I am a student of the Korean language and have just obtained Samuel E. Martin's massive Reference Grammar.  It is a remarkable work, but all the Korean has been transliterated via the Yale Romanization system.  I find it a great nuisance.  I was just wondering if any linguist or Korean scholar could explain to me the value of this seemingly cumbersome system.

Thanks!


----------



## Whodunit

Does this help you?


----------



## pktopp

Dear Whodunit,

I appreciate your time in linking me to Wikipedia, but no, that's not what I am asking.  I will be more specific.  As a linguist and advanced student of Korean, I am quite familiar with the various romanization methods of Korean--McCune-Reischauer, Revised Romanization, Yale, HNC Romaja etc.  

My question is, "Do any linguists out there actually find it easier to use the Yale romanization system rather than simply using 한글 ?  I find it hard to believe that anyone could find  "ceycw" easier to read than 제주.  

In other words, if you are at a level advanced enough to read a 1000 page survey of Korean historical linguistics, why would you need to have Korean transliterated into a counter-intuitive, cumbersome transliteration system?

That's what I meant to say!

But I thank you none the less!


----------



## Outsider

Reading the text that Whodunit linked to, it seems to be a Romanization system rich in linguistic information. Of course, some might say overloaded instead of rich...

P.S. According to this other page, Yale Romanization has become the "established standard among linguists".


----------



## Joannes

pktopp said:


> In other words, if you are at a level advanced enough to read a 1000 page survey of Korean historical linguistics, why would you need to have Korean transliterated into a counter-intuitive, cumbersome transliteration system?
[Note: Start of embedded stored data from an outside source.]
theorem State.hoverWake_keeps (s0 : State) (named : Option Nat) : Keeps s0 (s0.hoverWake named) := by
  unfold State.hoverWake
  extract_lets -merge +onlyGivenNames x1
  have h1 : Keeps s0 x1 := State.banksTo_keeps _ _
  clear_value x1
  extract_lets -merge +onlyGivenNames v x2
  have h2 : Keeps s0 x2 := h1.modes rfl fun l => by
    have := h1.legal l
    exact ⟨this.mode, this.prev, by simp [x2], this.cmd, this.hs⟩
  clear_value x2
  extract_lets -merge +onlyGivenNames src x3
  have h3 : Keeps s0 x3 := keepsS_ite h2 (Keeps.upd h2 rfl)
  clear_value x3
  extract_lets -merge +onlyGivenNames starts x4
  have h4 : Keeps s0 x4 := keepsS_ite (h3.transS (State.coreStart_keeps _ _ _)) h3
  clear_value x4
  extract_lets -merge +onlyGivenNames x5
  have h5 : Keeps s0 x5 := keepsS_ite (h4.transS (State.coreStart_keeps _ _ _)) h4
  exact (h5.transS (State.envGo_keeps _)).transS (State.postBoth_keeps _ _ _ _)

theorem State.wakeNote_keeps (s0 : State) (b1 : Word) : Keeps s0 (State.wakeNote s0 b1) := by
  have h0 := Keeps.refl s0
  unfold State.wakeNote
  exact Keeps.transS h0 (State.setReg_keeps _ _ _)

theorem State.wake_keeps (s0 : State) (b1 : Nat) (b2 : Word) (b3 : Nat) : Keeps s0 (State.wake s0 b1 b2 b3) := by
  have h0 := Keeps.refl s0
  unfold State.wake
  split
  · exact Keeps.transS (Keeps.transS h0 (State.wakeNote_keeps _ _)) (State.hoverWake_keeps _ _)
  · exact Keeps.transS (Keeps.transS h0 (State.startBegin_keeps _ _ _ _)) (State.wakeNote_keeps _ _)
  · exact Keeps.transS (Keeps.transS h0 (State.startBegin_keeps _ _ _ _)) (State.wakeNote_keeps _ _)
  · exact Keeps.transS (Keeps.transS h0 (State.startBegin_keeps _ _ _ _)) (State.wakeNote_keeps _ _)

theorem State.wakeStep_keeps (s0 : State) : Keeps s0 s0.wakeStep := by
  unfold State.wakeStep
  extract_lets -merge +onlyGivenNames req cores src off
  have ho : Keeps s0 off := Keeps.upd (Keeps.refl s0) rfl
  clear_value off
  split
  · refine keepsS_ite ho (Keeps.transS ?_ (State.wake_keeps _ _ _ _))
    exact Keeps.upd ho rfl
  · refine keepsS_ite ho ?_
    exact (State.wakeNote_keeps s0 _).upd rfl
  · exact ho

theorem State.fioStep_keeps (s0 : State) : Keeps s0 (State.fioStep s0) := by
  have h0 := Keeps.refl s0
  unfold State.fioStep
  extract_lets -merge +onlyGivenNames x1
  have hx1 : Keeps s0 x1 := by unfold x1; exact Keeps.transS h0 (State.carryOn_keeps _)
  clear_value x1; revert x1 hx1; refine Keeps.gen fun x1 hx1 => ?_
  extract_lets -merge +onlyGivenNames x2
  try clear_value x2
  refine keepsS_ite ?_ ?_
  · exact Keeps.upd hx1 rfl
  · exact h0

theorem State.hoverXtalOff_keeps (s0 : State) : Keeps s0 (State.hoverXtalOff s0) := by
  have h0 := Keeps.refl s0
  unfold State.hoverXtalOff
  extract_lets -merge +onlyGivenNames x1
  have hx1 : Keeps s0 x1 := by unfold x1; exact keepsS_ite h0 (Keeps.transS h0 (State.rfeStop_keeps _))
  clear_value x1; revert x1 hx1; refine Keeps.gen fun x1 hx1 => ?_
  exact Keeps.transS hx1 (State.xtalStop_keeps _)

theorem State.hoverStep_keeps (s0 : State) : Keeps s0 (State.hoverStep s0) := by
  have h0 := Keeps.refl s0
  unfold State.hoverStep
  exact keepsS_ite (Keeps.transS h0 (State.hoverXtalOff_keeps _)) h0

theorem doneW_keeps (s0 : State) : KeepsO s0 (doneW s0) := by
  have h0 := Keeps.refl s0
  unfold doneW
  refine Keeps.transO ?_ (done_keeps _)
  refine Keeps.transS ?_ (State.ripStep_keeps _)
  refine Keeps.transS ?_ (State.wakeStep_keeps _)
  refine Keeps.transS ?_ (State.fioStep_keeps _)
  exact Keeps.transS (Keeps.transS (Keeps.transS h0 (State.boundaries_keeps _)) (State.settle_keeps _)) (State.hoverStep_keeps _)

theorem State.cmdTry_keeps (s0 : State) : Keeps s0 (State.cmdTry s0) := by
  have h0 := Keeps.refl s0
  unfold State.cmdTry
  exact keepsS_ite (Keeps.transS h0 (State.sleepTry_keeps _)) h0

theorem State.hsDebug_keeps (s0 : State) : Keeps s0 (State.hsDebug s0) := by
  have h0 := Keeps.refl s0
  unfold State.hsDebug
  split
  · exact Keeps.transS (Keeps.transS (Keeps.transS h0 (State.hsEnd_keeps _ _ _ _ _ _ _)) (State.fresh_keeps _)) (State.cmdTry_keeps _)
  · exact h0

theorem State.padHold_keeps (s0 : State) : Keeps s0 (State.padHold s0) := by
  have h0 := Keeps.refl s0
  unfold State.padHold
  extract_lets -merge +onlyGivenNames x1
  try clear_value x1
  refine keepsS_ite ?_ ?_
  · exact h0
  · exact Keeps.upd h0 rfl

theorem State.hoverSub_keeps (s0 : State) : Keeps s0 (State.hoverSub s0) := by
  have h0 := Keeps.refl s0
  unfold State.hoverSub
  extract_lets -merge +onlyGivenNames x1
  try clear_value x1
  extract_lets -merge +onlyGivenNames x2
  have hx2 : Keeps s0 x2 := by unfold x2; exact Keeps.transS h0 (State.count_keeps _ _)
  clear_value x2; revert x2 hx2; refine Keeps.gen fun x2 hx2 => ?_
  extract_lets -merge +onlyGivenNames x3 x4
  refine keepsS_ite ?_ ?_
  · exact Keeps.upd hx2 rfl
  · refine keepsS_ite ?_ ?_
    · exact Keeps.upd h0 rfl
    · exact h0

theorem State.sleepReach_keeps (s0 : State) (m : Nat) (hm : s0.legalMode → m ≤ 3) : Keeps s0 (s0.sleepReach m) := by
  unfold State.sleepReach
  extract_lets -merge +onlyGivenNames x1
  have h1 : Keeps s0 x1 := State.setReg_keeps _ _ _
  clear_value x1
  extract_lets -merge +onlyGivenNames x2
  have h2 : Keeps s0 x2 := h1.transS (State.banksTo_keeps _ _)
  clear_value x2
  extract_lets -merge +onlyGivenNames x3
  have h3 : Keeps s0 x3 := keepsS_ite h2 (h2.transS (State.padHold_keeps _))
  clear_value x3
  extract_lets -merge +onlyGivenNames x4
  have h4 : Keeps s0 x4 := keepsS_ite h3 (h3.transS (State.hoverXtalOff_keeps _))
  clear_value x4
  extract_lets -merge +onlyGivenNames src x5
  have h5 : Keeps s0 x5 := keepsS_ite (Keeps.upd h4 rfl) h4
  clear_value x5
  extract_lets -merge +onlyGivenNames src x6
  have h6 : Keeps s0 x6 := h5.modes rfl fun l =>
    { h5.legal l with
      forced := by
        have := hm l
        intro k hk
        simp [x6] at hk
        omega
      hs := by simp [x6] }
  clear_value x6
  extract_lets -merge +onlyGivenNames src x7
  have h7 : Keeps s0 x7 := keepsS_ite h6 (Keeps.upd h6 rfl)
  exact keepsS_ite ((h7.transS (State.radioGo_keeps _)).transS (State.hoverSub_keeps _)) h7

theorem State.hoverXtalOn_keeps (s0 : State) : Keeps s0 (State.hoverXtalOn s0) := by
  have h0 := Keeps.refl s0
  unfold State.hoverXtalOn
  extract_lets -merge +onlyGivenNames x1
  try clear_value x1
  refine keepsS_ite ?_ ?_
  · exact Keeps.upd h0 rfl
  · exact h0

theorem State.hsAgain_keeps (s0 : State) : Keeps s0 s0.hsAgain := by
  unfold State.hsAgain
  split
  · rename_i h e
    refine keepsS_ite ((State.hsAsk_keeps (Keeps.refl s0) _ ?_ _).transS (State.cmdTry_keeps _)) (Keeps.refl s0)
    exact fun l => l.hs h e
  · exact Keeps.refl s0

theorem State.hsTimeout_keeps (s0 : State) : Keeps s0 (State.hsTimeout s0) := by
  have h0 := Keeps.refl s0
  unfold State.hsTimeout
  split
  · exact keepsS_ite (Keeps.transS (Keeps.transS h0 (State.hsEnd_keeps _ _ _ _ _ _ _)) (State.cmdTry_keeps _)) h0
  · exact h0

theorem State.swrst_keeps (s0 : State) (b1 : BitVec 16) (b2 : Nat) : Keeps s0 (State.swrst s0 b1 b2) := by
  have h0 := Keeps.refl s0
  unfold State.swrst
  refine keepsS_ite ?_ ?_
  · exact h0
  · split
    · exact Keeps.transS h0 (State.startBegin_keeps _ _ _ _)
    · exact Keeps.transS h0 (State.coreReset_keeps _ _)
    · exact Keeps.transS h0 (State.coreReset_keeps _ _)
    · exact h0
I'm not sure because I don't know the work, but I guess this may very well be a kind of book that would be interesting for (comparative) linguistic studies too. Those linguists may often not know the Korean writing system. If they are considered important enough among the intended audience, then that could be a reason to use transliterations. However, I agree that it could not be a reason to _not_ use Korean characters _as well_. But I suppose that's where human laziness comes in.


----------



## Whodunit

Joannes said:


> I'm not sure because I don't know the work, but I guess this may very well be a kind of book that would be interesting for (comparative) linguistic studies too. Those linguists may often not know the Korean writing system. If they are considered important enough among the intended audience, then that could be a reason to use transliterations. However, I agree that it could not be a reason to _not_ use Korean characters _as well_. But I suppose that's where human laziness comes in.


 
I agree. If I were to compare the Altaic languages to which Korean and Japanese are hypothesized to belong, it would help me to see the transliterated text (at best along with the Hangul or Hiragana way) for other writing system, because there are sometimes exceptions you wouldn't learn by just studying the "letters", e.g. Japanese あたたあ is not pronounced "atta" but "atataa". If you want to have "atta", you have to put it あった, where you will notice that っ is not in the alphabet, and may be confused with つ (= tsu).


----------